> _TASK DETAILS_: Once the line with "h) rfl rfl rfl rfl rfl" is found in the entries below, repeat it and each following line exactly, up to and including the line with "t (.command v)". Add no other lines.
<<<<
-- ==== Sys2Proof/Laws/Inversion.lean ====
section
/-! SUPPORT. What an operation that answers a next state can have done, said once: every case with its guard
and the state it leaves. The rules about all operations are case analyses over these lemmas. -/

namespace Sys2Proof.Machine

variable {s t : State}

theorem State.readSucceeds_congr (hs : t.slots = s.slots) (hc : t.cr = s.cr) (hi : t.images = s.images)
    (ht : t.tr = s.tr) (hr : t.sr = s.sr) (hp : t.params = s.params) : t.readSucceeds ↔ s.readSucceeds := by
  have e1 : t.side = s.side := by unfold State.side; rw [hc, hp]
  have e2 : t.secIndex = s.secIndex := by unfold State.secIndex; rw [hr]
  unfold State.readSucceeds
  rw [State.activeSlot_congr hs hc hi, e1, e2, ht]

theorem State.writeOpens_congr (hs : t.slots = s.slots) (hc : t.cr = s.cr) (hi : t.images = s.images) :
    t.writeOpens ↔ s.writeOpens := by
  unfold State.writeOpens
  rw [State.activeSlot_congr hs hc hi]

/-- The eight outcomes of a command write, by class (R166). -/
inductive CommandCase (s t : State) (v : Byte) : Prop where
  | typeOne (class_ : isTypeOne (commandClass v) = true) (st : t.st = .busy) (events : t.events = [])
      (drq : t.drq = false) (rnf : t.rnf = false) (wp : t.wp = false) (buf : t.buf = s.buf)
  | readOpens (class_ : commandClass v = .rdSec) (cond : s.readSucceeds) (st : t.st = .xferRead)
      (events : t.events = [.drqEv]) (drq : t.drq = true) (rnf : t.rnf = false) (wp : t.wp = false)
  | readFails (class_ : commandClass v = .rdSec) (cond : ¬s.readSucceeds) (st : t.st = .idle)
      (events : t.events = [.irq]) (drq : t.drq = false) (busy : t.busy = false) (delay : t.delay = 0)
      (buf : t.buf = s.buf)
  | writeOpens (class_ : commandClass v = .wrSec) (cond : s.writeOpens) (st : t.st = .xferWrite)
      (events : t.events = [.drqEv]) (drq : t.drq = true) (rnf : t.rnf = false) (wp : t.wp = false)
  | writeFails (class_ : commandClass v = .wrSec) (cond : ¬s.writeOpens) (st : t.st = .idle)
      (events : t.events = [.irq]) (drq : t.drq = false) (busy : t.busy = false) (delay : t.delay = 0)
      (buf : t.buf = s.buf)
  | address (class_ : commandClass v = .rdAddr) (st : t.st = .xferRead) (events : t.events = [.drqEv])
      (drq : t.drq = true) (rnf : t.rnf = false) (wp : t.wp = false)
  | forceInt (class_ : commandClass v = .forceInt) (st : t.st = .idle)
      (events : t.events = if v.getLsbD 3 then [.irq] else []) (drq : t.drq = false) (rnf : t.rnf = false)
      (wp : t.wp = false) (buf : t.buf = s.buf)
  | other (class_ : commandClass v = .other) (st : t.st = .idle) (events : t.events = [])
      (drq : t.drq = false) (rnf : t.rnf = false) (wp : t.wp = false) (buf : t.buf = s.buf)

theorem writeCommand_case {v : Byte} (ht : s.clearOutputs.writeCommand v = .next t) : CommandCase s t v := by
  have hr : (s.clearOutputs.prologue v).readSucceeds ↔ s.readSucceeds :=
    State.readSucceeds_congr rfl rfl rfl rfl rfl rfl
  have hw : (s.clearOutputs.prologue v).writeOpens ↔ s.writeOpens := State.writeOpens_congr rfl rfl rfl
  by_cases ho : isTypeOne (commandClass v) = true
  · obtain ⟨tr, d, e, _⟩ := State.typeOne_eq s.clearOutputs v ho
    rw [e] at ht
    cases ht
    exact .typeOne ho rfl rfl rfl rfl rfl rfl
  rcases State.writeCommand_cases s.clearOutputs v with ⟨c, e⟩ | ⟨c, e⟩ | ⟨c, e⟩ | ⟨c, e⟩ | ⟨c, e⟩ | ⟨c, e⟩ |
    ⟨c, e⟩ | ⟨c, e⟩ | ⟨c, e⟩ | ⟨c, e⟩ <;> rw [e] at ht
  iterate 5 (rw [c] at ho; exact absurd rfl ho)
  · rcases State.rdSecBody_next ht with ⟨m, img, r, ha, hr', rfl⟩ | ⟨h, rfl⟩
    · exact .readOpens c (hr.1 ⟨m, img, r, ha, hr'⟩) rfl rfl rfl rfl rfl
    · exact .readFails c (fun x => h (hr.2 x)) rfl rfl rfl rfl rfl rfl
  · rcases State.wrSecBody_next ht with ⟨h, rfl⟩ | ⟨h, f, rfl⟩
    · exact .writeOpens c (hw.1 h) rfl rfl rfl rfl rfl
    · exact .writeFails c (fun x => h (hw.2 x)) (by simp) (by simp) (by simp) (by simp) (by simp) (by simp)
  · cases ht
    exact .address c rfl rfl rfl rfl rfl
  · cases ht
    refine .forceInt c ?_ ?_ ?_ ?_ ?_ ?_ <;> cases v.getLsbD 3 <;> rfl
  · cases ht
    exact .other c rfl rfl rfl rfl rfl rfl

/-- What no command write touches. -/
theorem writeCommand_frame {v : Byte} (ht : s.clearOutputs.writeCommand v = .next t) :
    t.slots = s.slots ∧ t.images = s.images ∧ t.sr = s.sr ∧ t.dr = s.dr ∧ t.cr = s.cr ∧ t.params = s.params ∧
      t.inputs = s.inputs ∧ t.cmdr = v ∧ t.reply = none ∧ t.hostResult = none := by
  rcases State.writeCommand_cases s.clearOutputs v with ⟨c, e⟩ | ⟨c, e⟩ | ⟨c, e⟩ | ⟨c, e⟩ | ⟨c, e⟩ | ⟨c, e⟩ |
    ⟨c, e⟩ | ⟨c, e⟩ | ⟨c, e⟩ | ⟨c, e⟩ <;> rw [e] at ht
  case inr.inr.inr.inr.inr.inl =>
    rcases State.rdSecBody_next ht with ⟨m, img, r, ha, hr, rfl⟩ | ⟨_, rfl⟩ <;> simp
  case inr.inr.inr.inr.inr.inr.inl =>
    rcases State.wrSecBody_next ht with ⟨_, rfl⟩ | ⟨_, f, rfl⟩ <;> simp
  case inr.inr.inr.inr.inr.inr.inr.inr.inl =>
    cases ht
    cases v.getLsbD 3 <;> simp [State.forceIntBody]
  all_goals (cases ht; exact ⟨rfl, rfl, rfl, rfl, rfl, rfl, rfl, rfl, rfl, rfl⟩)

/-- Every way an operation answers a next state, by its shape. -/
inductive ExecCase (s t : State) : Shape → Prop where
  | command (v : Byte) (next : s.clearOutputs.writeCommand v = .next t) : ExecCase s t (.command v)
  | read (r : Select) (v : Byte) (eq : t = s.clearOutputs.answer v) : ExecCase s t (.read r)
  | readPlain (st : s.st ≠ .xferRead) (eq : t = s.clearOutputs.answer s.dr) : ExecCase s t .dataRead
  | readDeliver (st : s.st = .xferRead) (pos : s.pos + 1 ≠ s.len)
      (eq : t = s.clearOutputs.deliverByte.answer s.nextByte) : ExecCase s t .dataRead
  | readLast (st : s.st = .xferRead) (pos : s.pos + 1 = s.len)
      (eq : t = s.clearOutputs.deliverByte.complete.answer s.nextByte) : ExecCase s t .dataRead
  | setTrack (v : Byte) (eq : t = s.clearOutputs.writeTrack v) : ExecCase s t (.setTrack v)
  | setSector (v : Byte) (eq : t = s.clearOutputs.writeSectorReg v) : ExecCase s t (.setSector v)
  | writePlain (v : Byte) (st : s.st ≠ .xferWrite) (eq : t = { s.clearOutputs with dr := v }) :
      ExecCase s t (.dataWrite v)
  | writeCollect (v : Byte) (st : s.st = .xferWrite) (pos : s.pos + 1 ≠ s.len)
      (eq : t = s.clearOutputs.collectByte v) : ExecCase s t (.dataWrite v)
  | writeCommit (v : Byte) (st : s.st = .xferWrite) (pos : s.pos + 1 = s.len)
      (next : (s.clearOutputs.collectByte v).commit = .next t) : ExecCase s t (.dataWrite v)
  | setControl (v : Byte) (eq : t = s.clearOutputs.writeControl v) : ExecCase s t (.setControl v)
  | nothing (eq : t = s.clearOutputs) : ExecCase s t .nothing
  | tickExpires (n : Ticks) (st : s.st = .busy) (le : s.delay.toNat ≤ n.toNat)
      (eq : t = s.clearOutputs.complete) : ExecCase s t (.tick n)
  | tickCounts (n : Ticks) (not_ : ¬(s.st = .busy ∧ s.delay.toNat ≤ n.toNat))
      (eq : t = { s.clearOutputs with delay := BitVec.ofNat 32 (s.delay.toNat - n.toNat) }) :
      ExecCase s t (.tick n)
  | attach (d : Drive) (m : BitVec 32) (eq : t = s.clearOutputs.attachBody d m.toNat) :
      ExecCase s t (.attach d m)
  | detach (d : Drive) (eq : t = s.clearOutputs.detachBody d) : ExecCase s t (.detach d)
  | reset (eq : t = s.clearOutputs.resetBody) : ExecCase s t .reset

theorem exec_case {i : Instr} (h : exec i s = .next t) : ExecCase s t (shapeOf i) := by
  have h0 := h
  rw [exec_eq_runShape] at h
  cases hsh : shapeOf i <;> rw [hsh] at h <;> simp only [runShape] at h
  case command v => exact .command v h
  case dataRead =>
    have hi := (shapeOf_iff i).1.2 hsh
    by_cases hst : s.st = .xferRead
    · by_cases hp : s.pos + 1 = s.len
      · rw [exec_dataRead_last s hi hst hp] at h0; cases h0; exact .readLast hst hp rfl
      · rw [exec_dataRead_deliver s hi hst hp] at h0; cases h0; exact .readDeliver hst hp rfl
    · rw [exec_dataRead_plain s hi hst] at h0; cases h0; exact .readPlain hst rfl
  case dataWrite v =>
    have hi := (dataByteOf_iff i v).2 hsh
    by_cases hst : s.st = .xferWrite
    · by_cases hp : s.pos + 1 = s.len
      · rw [exec_dataWrite_commit s hi hst hp] at h0; exact .writeCommit v hst hp h0
      · rw [exec_dataWrite_collect s hi hst hp] at h0; cases h0; exact .writeCollect v hst hp rfl
    · rw [exec_dataWrite_plain s hi hst] at h0; cases h0; exact .writePlain v hst rfl
  case tick n =>
    have hi := ((shapeOf_iff i).2.1 n).2 hsh
    subst hi
    by_cases hst : s.st = .busy ∧ s.delay.toNat ≤ n.toNat
    · rw [exec_tick_expires s hst.1 hst.2] at h0; cases h0; exact .tickExpires n hst.1 hst.2 rfl
    · rw [exec_tick_counts s hst] at h0; cases h0; exact .tickCounts n hst rfl
  case read r => cases h; exact .read r _ rfl
  case setTrack v => cases h; exact .setTrack v rfl
  case setSector v => cases h; exact .setSector v rfl
  case setControl v => cases h; exact .setControl v rfl
  case nothing => cases h; exact .nothing rfl
  case attach d m => cases h; exact .attach d m rfl
  case detach d => cases h; exact .detach d rfl
  case reset => cases h; exact .reset rfl

/-- What a commit touches: the flags and the sequencer as `COMPLETE()` says, one failure flag, or the one
image (R102, R103). -/
theorem commit_frame (h : s.commit = .next t) (he : s.events = []) :
    t.st = .idle ∧ t.events = [.irq] ∧ t.busy = false ∧ t.drq = false ∧ t.delay = 0 ∧ t.tr = s.tr ∧
      t.sr = s.sr ∧ t.dr = s.dr ∧ t.cr = s.cr ∧ t.cmdr = s.cmdr ∧ t.buf = s.buf ∧ t.pos = s.pos ∧
      t.len = s.len ∧ t.ltrk = s.ltrk ∧ t.lside = s.lside ∧ t.lsec = s.lsec ∧ t.slots = s.slots ∧
      t.params = s.params ∧ t.inputs = s.inputs := by
  rcases State.commit_next h with ⟨m, img, img', ha, hw, rfl⟩ | ⟨f, rfl⟩
  · refine ⟨rfl, by simp [he], rfl, rfl, rfl, rfl, rfl, rfl, rfl, rfl, rfl, rfl, rfl, rfl, rfl, rfl, rfl, rfl,
      rfl⟩
  · cases f <;> refine ⟨rfl, by simp [he], rfl, rfl, rfl, rfl, rfl, rfl, rfl, rfl, rfl, rfl, rfl, rfl, rfl, rfl,
      rfl, rfl, rfl⟩

/-! ### Programs -/

theorem perform_cons {u : State} {i : Instr} {is : List Instr} {out : List (Option Byte × List Event)}
    (h : exec i s = .next t) (h2 : t.perform is = some (u, out)) :
    s.perform (i :: is) = some (u, (t.reply, t.events) :: out) := by
  simp only [State.perform, h, h2]

theorem perform_append {is js : List Instr} {out : List (Option Byte × List Event)}
    (h : s.perform is = some (t, out)) :
    s.perform (is ++ js) = (t.perform js).map fun p => (p.1, out ++ p.2) := by
  induction is generalizing s out with
  | nil =>
    simp only [State.perform, Option.some.injEq, Prod.mk.injEq] at h
    obtain ⟨rfl, rfl⟩ := h
    simp
  | cons i is ih =>
    simp only [State.perform, List.cons_append] at h ⊢
    split at h
    · next u hu =>
      split at h
      · next v o hv =>
        cases h
        rw [ih hv]
        cases t.perform js <;> simp
      · cases h
    · cases h
    · cases h

end Sys2Proof.Machine
end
>>>>
> _WRITTEN RESPONSE_:
    · exact .writeOpens c (hw.1 h) rfl rfl rfl rfl rfl
    · exact .writeFails c (fun x => h (hw.2 x)) (by simp) (by simp) (by simp) (by simp) (by simp) (by simp)
  · cases ht
    exact .address c rfl rfl rfl rfl rfl
  · cases ht
    refine .forceInt c ?_ ?_ ?_ ?_ ?_ ?_ <;> cases v.getLsbD 3 <;> rfl
  · cases ht
    exact .other c rfl rfl rfl rfl rfl rfl

/-- What no command write touches. -/
theorem writeCommand_frame {v : Byte} (ht : s.clearOutputs.writeCommand v = .next t) :
    t.slots = s.slots ∧ t.images = s.images ∧ t.sr = s.sr ∧ t.dr = s.dr ∧ t.cr = s.cr ∧ t.params = s.params ∧
      t.inputs = s.inputs ∧ t.cmdr = v ∧ t.reply = none ∧ t.hostResult = none := by
  rcases State.writeCommand_cases s.clearOutputs v with ⟨c, e⟩ | ⟨c, e⟩ | ⟨c, e⟩ | ⟨c, e⟩ | ⟨c, e⟩ | ⟨c, e⟩ |
    ⟨c, e⟩ | ⟨c, e⟩ | ⟨c, e⟩ | ⟨c, e⟩ <;> rw [e] at ht
  case inr.inr.inr.inr.inr.inl =>
    rcases State.rdSecBody_next ht with ⟨m, img, r, ha, hr, rfl⟩ | ⟨_, rfl⟩ <;> simp
  case inr.inr.inr.inr.inr.inr.inl =>
    rcases State.wrSecBody_next ht with ⟨_, rfl⟩ | ⟨_, f, rfl⟩ <;> simp
  case inr.inr.inr.inr.inr.inr.inr.inr.inl =>
    cases ht
    cases v.getLsbD 3 <;> simp [State.forceIntBody]
  all_goals (cases ht; exact ⟨rfl, rfl, rfl, rfl, rfl, rfl, rfl, rfl, rfl, rfl⟩)

/-- Every way an operation answers a next state, by its shape. -/
inductive ExecCase (s t : State) : Shape → Prop where
  | command (v : Byte) (next : s.clearOutputs.writeCommand v = .next t) : ExecCase s t (.command v)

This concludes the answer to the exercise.